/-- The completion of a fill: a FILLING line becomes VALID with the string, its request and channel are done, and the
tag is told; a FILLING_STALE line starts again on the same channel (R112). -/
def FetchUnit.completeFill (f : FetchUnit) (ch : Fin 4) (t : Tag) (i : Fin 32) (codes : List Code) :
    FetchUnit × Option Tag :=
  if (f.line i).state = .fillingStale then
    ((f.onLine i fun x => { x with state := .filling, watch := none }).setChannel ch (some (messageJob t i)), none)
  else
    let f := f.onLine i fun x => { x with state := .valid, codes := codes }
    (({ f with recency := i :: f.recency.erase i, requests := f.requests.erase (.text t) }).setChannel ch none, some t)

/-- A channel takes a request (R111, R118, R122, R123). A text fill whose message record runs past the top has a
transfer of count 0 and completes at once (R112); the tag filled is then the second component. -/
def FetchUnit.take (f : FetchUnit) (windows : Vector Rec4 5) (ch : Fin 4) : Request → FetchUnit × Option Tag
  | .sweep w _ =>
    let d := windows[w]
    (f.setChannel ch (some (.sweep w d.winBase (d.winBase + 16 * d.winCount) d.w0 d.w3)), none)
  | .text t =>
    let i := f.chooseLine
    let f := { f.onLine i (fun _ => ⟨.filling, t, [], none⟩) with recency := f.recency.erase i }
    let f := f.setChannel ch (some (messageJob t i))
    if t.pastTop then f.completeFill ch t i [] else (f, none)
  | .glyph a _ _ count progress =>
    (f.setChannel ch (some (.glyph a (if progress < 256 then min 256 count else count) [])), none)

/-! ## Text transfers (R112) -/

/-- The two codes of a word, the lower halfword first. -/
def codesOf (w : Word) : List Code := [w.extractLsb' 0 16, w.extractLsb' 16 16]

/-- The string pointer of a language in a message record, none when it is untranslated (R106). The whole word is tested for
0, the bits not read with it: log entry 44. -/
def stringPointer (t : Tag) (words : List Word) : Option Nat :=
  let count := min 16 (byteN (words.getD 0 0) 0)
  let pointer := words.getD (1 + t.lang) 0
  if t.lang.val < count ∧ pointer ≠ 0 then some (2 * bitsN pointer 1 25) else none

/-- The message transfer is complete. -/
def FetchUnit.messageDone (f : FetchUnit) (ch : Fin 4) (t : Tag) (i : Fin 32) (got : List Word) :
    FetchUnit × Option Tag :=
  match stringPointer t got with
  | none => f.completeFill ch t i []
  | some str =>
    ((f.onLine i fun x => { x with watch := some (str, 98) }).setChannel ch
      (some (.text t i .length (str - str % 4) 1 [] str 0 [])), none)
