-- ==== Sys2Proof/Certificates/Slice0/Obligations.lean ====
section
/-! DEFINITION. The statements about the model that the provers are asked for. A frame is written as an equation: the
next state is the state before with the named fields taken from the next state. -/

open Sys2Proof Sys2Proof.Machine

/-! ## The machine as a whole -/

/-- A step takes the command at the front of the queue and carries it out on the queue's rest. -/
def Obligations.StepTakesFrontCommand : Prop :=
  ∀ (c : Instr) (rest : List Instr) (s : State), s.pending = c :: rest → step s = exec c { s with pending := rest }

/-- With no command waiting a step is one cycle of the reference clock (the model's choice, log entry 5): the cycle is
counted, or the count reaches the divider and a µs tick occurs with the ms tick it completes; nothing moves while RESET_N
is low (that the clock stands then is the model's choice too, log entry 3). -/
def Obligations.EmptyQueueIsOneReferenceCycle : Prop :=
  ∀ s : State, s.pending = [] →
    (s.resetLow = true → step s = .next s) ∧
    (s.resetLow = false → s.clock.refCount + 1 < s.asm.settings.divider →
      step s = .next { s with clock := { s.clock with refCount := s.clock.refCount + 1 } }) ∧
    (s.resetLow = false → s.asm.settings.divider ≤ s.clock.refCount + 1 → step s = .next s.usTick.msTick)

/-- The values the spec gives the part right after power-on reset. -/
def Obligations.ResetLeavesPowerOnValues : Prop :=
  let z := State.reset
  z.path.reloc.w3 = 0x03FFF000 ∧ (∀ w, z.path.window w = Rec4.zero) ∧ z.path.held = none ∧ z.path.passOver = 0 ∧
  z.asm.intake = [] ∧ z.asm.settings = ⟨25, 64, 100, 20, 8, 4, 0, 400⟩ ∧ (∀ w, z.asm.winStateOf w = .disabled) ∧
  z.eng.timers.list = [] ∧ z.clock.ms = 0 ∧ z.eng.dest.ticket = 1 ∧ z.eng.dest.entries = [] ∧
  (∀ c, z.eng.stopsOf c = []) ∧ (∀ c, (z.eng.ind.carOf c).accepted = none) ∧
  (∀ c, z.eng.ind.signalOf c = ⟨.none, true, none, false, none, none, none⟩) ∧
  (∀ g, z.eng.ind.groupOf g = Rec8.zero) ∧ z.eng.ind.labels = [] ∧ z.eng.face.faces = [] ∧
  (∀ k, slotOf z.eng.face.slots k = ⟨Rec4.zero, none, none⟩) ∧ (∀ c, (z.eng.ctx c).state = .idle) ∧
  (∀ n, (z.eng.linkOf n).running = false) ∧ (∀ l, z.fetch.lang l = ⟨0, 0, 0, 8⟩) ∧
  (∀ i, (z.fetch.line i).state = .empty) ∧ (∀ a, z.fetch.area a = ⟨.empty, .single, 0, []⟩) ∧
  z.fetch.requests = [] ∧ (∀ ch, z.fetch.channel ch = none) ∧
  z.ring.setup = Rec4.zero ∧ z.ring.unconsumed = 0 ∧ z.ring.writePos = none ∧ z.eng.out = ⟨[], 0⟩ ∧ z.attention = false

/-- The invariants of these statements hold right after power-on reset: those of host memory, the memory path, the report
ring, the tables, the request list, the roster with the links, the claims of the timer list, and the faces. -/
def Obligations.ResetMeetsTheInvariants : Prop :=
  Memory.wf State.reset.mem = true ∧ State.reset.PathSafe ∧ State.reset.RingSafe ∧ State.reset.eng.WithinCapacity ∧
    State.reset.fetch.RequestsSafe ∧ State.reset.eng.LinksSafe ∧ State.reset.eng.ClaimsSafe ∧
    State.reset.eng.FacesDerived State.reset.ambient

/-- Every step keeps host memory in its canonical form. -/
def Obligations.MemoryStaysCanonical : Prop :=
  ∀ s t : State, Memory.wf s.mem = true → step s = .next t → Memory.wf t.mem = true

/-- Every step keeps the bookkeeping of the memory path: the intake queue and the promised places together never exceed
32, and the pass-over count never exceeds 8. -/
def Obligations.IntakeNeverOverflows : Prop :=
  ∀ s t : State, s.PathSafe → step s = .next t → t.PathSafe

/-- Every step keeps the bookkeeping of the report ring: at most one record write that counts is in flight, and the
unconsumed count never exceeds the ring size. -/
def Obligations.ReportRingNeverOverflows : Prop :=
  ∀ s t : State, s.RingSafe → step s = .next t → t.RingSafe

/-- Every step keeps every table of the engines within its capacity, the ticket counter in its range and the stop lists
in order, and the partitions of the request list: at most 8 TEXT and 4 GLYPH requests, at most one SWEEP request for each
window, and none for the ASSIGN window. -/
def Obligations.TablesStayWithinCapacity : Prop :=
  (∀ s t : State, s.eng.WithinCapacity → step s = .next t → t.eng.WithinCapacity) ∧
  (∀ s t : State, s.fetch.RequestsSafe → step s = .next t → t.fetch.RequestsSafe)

__________

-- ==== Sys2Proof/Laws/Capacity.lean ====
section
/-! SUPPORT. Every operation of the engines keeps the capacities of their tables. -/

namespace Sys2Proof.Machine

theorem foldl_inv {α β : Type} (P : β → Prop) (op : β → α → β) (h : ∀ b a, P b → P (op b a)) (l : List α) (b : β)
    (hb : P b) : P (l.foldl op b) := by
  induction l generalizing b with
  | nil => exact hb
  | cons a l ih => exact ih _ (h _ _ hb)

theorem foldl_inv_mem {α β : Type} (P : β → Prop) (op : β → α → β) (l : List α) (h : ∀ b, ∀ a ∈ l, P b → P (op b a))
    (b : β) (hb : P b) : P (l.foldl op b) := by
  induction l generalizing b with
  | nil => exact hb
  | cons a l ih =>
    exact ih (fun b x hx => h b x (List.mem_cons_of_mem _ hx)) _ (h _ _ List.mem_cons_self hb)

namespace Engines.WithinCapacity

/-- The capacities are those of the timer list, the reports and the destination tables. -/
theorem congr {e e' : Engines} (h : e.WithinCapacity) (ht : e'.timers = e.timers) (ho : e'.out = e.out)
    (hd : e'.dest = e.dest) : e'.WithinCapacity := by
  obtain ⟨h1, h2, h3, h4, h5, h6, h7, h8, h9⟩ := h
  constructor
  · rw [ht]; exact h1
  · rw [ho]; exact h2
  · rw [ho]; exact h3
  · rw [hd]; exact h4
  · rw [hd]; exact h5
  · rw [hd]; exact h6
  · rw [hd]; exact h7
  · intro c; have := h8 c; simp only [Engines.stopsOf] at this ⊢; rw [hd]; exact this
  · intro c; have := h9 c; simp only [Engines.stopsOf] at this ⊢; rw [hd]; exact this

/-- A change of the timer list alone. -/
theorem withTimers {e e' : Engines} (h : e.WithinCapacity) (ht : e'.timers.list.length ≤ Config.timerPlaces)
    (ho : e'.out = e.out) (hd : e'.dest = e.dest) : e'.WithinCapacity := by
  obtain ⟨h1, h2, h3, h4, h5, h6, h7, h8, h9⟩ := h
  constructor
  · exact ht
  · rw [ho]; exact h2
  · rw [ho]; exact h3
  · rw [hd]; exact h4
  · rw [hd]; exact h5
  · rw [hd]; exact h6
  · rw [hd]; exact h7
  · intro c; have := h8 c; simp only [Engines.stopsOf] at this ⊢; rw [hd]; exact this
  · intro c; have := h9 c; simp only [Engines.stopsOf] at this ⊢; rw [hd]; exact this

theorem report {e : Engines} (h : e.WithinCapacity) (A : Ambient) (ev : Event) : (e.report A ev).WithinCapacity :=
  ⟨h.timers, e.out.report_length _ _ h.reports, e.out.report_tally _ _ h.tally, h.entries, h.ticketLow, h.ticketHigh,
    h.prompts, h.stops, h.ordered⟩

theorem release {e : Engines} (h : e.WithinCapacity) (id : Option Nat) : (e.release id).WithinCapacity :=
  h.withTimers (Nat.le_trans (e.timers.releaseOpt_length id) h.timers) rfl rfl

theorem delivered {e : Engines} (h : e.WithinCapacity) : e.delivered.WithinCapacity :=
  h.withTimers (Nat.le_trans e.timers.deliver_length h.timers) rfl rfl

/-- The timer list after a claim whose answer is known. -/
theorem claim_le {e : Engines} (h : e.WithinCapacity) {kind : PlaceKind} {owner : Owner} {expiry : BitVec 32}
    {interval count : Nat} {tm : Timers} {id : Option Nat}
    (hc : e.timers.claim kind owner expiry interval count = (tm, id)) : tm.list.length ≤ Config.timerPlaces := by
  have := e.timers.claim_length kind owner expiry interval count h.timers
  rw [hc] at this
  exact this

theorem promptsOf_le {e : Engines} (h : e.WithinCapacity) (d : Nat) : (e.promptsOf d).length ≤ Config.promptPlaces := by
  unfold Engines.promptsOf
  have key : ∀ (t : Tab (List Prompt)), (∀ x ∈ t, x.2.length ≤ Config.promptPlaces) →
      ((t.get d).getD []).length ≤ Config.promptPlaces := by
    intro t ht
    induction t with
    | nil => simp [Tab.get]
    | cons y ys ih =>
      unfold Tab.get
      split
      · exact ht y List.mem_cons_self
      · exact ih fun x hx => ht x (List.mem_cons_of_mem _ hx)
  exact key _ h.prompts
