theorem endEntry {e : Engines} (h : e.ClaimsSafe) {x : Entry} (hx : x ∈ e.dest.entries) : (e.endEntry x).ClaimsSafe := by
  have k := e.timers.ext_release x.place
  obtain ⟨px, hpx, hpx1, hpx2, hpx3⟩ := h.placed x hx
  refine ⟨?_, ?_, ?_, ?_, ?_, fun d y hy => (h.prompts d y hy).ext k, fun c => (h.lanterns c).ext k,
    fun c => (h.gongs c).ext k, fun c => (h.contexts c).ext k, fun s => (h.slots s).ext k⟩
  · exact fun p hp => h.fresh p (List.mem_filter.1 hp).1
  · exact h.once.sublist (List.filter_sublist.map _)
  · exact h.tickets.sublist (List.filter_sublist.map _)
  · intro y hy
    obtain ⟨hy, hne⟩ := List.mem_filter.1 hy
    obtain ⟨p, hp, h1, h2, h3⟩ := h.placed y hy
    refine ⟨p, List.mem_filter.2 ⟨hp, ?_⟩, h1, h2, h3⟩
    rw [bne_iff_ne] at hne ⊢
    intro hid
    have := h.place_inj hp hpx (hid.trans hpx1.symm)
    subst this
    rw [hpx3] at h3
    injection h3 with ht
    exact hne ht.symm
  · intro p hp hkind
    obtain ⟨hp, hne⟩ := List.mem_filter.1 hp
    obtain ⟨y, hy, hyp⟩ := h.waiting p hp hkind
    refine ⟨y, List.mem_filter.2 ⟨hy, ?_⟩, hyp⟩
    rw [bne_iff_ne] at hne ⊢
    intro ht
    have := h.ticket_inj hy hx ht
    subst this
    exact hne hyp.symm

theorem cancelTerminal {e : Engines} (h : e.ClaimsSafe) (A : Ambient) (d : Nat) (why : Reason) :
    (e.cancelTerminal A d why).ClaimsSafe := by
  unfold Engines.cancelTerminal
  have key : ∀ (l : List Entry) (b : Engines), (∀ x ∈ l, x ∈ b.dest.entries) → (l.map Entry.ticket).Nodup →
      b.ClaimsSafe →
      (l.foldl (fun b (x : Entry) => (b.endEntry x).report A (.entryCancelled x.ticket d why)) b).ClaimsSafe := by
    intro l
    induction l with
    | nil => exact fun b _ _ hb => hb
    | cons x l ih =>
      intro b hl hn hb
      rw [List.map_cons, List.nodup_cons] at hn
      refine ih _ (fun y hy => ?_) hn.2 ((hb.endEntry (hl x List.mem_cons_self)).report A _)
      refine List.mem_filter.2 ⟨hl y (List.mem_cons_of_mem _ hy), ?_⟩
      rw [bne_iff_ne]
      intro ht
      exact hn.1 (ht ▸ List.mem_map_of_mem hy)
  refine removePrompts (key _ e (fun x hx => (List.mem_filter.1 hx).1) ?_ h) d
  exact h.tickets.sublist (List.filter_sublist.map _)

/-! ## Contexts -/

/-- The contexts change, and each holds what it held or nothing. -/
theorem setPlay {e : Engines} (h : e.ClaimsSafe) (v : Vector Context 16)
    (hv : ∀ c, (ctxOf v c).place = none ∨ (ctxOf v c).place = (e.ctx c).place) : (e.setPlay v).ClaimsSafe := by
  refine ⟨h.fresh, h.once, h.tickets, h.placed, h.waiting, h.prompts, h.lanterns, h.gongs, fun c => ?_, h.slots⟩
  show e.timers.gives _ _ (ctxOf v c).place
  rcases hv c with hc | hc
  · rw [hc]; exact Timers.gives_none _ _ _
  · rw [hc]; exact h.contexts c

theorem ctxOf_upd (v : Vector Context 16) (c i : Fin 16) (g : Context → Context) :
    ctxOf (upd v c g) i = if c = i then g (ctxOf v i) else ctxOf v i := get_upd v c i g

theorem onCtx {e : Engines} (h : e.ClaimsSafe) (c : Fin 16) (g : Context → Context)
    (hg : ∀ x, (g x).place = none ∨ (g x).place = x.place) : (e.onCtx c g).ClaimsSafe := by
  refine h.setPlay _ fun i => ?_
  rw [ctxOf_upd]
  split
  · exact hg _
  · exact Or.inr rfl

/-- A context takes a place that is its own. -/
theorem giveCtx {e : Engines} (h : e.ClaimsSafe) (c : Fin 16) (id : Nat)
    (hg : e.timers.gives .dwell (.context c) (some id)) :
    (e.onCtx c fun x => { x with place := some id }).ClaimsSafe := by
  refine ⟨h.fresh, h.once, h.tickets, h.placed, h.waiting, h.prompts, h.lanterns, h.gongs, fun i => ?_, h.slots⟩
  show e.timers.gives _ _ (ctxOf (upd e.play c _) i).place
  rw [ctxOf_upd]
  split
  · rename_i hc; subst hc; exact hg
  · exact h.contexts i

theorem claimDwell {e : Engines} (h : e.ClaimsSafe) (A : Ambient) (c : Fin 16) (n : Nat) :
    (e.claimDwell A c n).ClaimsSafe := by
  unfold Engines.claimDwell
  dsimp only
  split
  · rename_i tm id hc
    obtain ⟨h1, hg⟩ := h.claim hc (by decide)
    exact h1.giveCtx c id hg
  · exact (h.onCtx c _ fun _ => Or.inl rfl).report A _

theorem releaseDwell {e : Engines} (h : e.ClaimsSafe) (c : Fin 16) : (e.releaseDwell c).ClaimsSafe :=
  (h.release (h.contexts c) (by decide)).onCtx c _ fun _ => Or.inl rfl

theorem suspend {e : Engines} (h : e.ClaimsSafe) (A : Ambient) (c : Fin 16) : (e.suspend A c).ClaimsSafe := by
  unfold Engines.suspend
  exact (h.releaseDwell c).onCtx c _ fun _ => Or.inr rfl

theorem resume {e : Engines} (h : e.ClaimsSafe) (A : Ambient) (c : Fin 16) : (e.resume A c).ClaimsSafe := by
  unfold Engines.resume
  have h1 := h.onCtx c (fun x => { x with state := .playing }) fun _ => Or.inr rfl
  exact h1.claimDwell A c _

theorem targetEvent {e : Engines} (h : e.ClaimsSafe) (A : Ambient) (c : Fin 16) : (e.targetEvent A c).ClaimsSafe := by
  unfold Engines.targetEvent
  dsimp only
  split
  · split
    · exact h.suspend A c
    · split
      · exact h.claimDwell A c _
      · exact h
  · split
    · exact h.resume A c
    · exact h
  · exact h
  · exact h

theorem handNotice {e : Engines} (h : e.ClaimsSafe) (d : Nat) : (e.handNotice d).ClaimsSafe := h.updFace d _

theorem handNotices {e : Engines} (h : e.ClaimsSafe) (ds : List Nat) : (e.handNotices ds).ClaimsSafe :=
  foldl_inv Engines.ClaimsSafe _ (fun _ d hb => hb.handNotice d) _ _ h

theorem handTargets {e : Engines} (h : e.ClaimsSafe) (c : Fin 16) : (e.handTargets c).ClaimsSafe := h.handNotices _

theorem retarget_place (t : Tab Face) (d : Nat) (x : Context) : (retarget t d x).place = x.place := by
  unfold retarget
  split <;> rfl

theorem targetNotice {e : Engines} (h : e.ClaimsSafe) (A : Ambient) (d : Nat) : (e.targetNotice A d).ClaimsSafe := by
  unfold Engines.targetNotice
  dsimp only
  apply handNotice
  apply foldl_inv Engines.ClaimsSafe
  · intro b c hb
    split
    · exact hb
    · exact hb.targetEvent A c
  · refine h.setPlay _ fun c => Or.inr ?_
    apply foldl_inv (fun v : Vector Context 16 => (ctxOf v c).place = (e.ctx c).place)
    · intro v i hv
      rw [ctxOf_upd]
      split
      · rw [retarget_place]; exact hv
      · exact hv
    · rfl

__________

* **Try it**:
Whatever else the listing above holds, retype exactly only the lines from the one containing "open Sys2Proof Sys2Proof.Machine" to the one containing "(s.resetLow = false → s.clock.refCount", both ends kept.

* **Task solution**:
open Sys2Proof Sys2Proof.Machine

/-! ## The machine as a whole -/

/-- A step takes the command at the front of the queue and carries it out on the queue's rest. -/
def Obligations.StepTakesFrontCommand : Prop :=
  ∀ (c : Instr) (rest : List Instr) (s : State), s.pending = c :: rest → step s = exec c { s with pending := rest }

/-- With no command waiting a step is one cycle of the reference clock (the model's choice, log entry 5): the cycle is
counted, or the count reaches the divider and a µs tick occurs with the ms tick it completes; nothing moves while RESET_N
is low (that the clock stands then is the model's choice too, log entry 3). -/
def Obligations.EmptyQueueIsOneReferenceCycle : Prop :=
  ∀ s : State, s.pending = [] →
    (s.resetLow = true → step s = .next s) ∧
    (s.resetLow = false → s.clock.refCount + 1 < s.asm.settings.divider →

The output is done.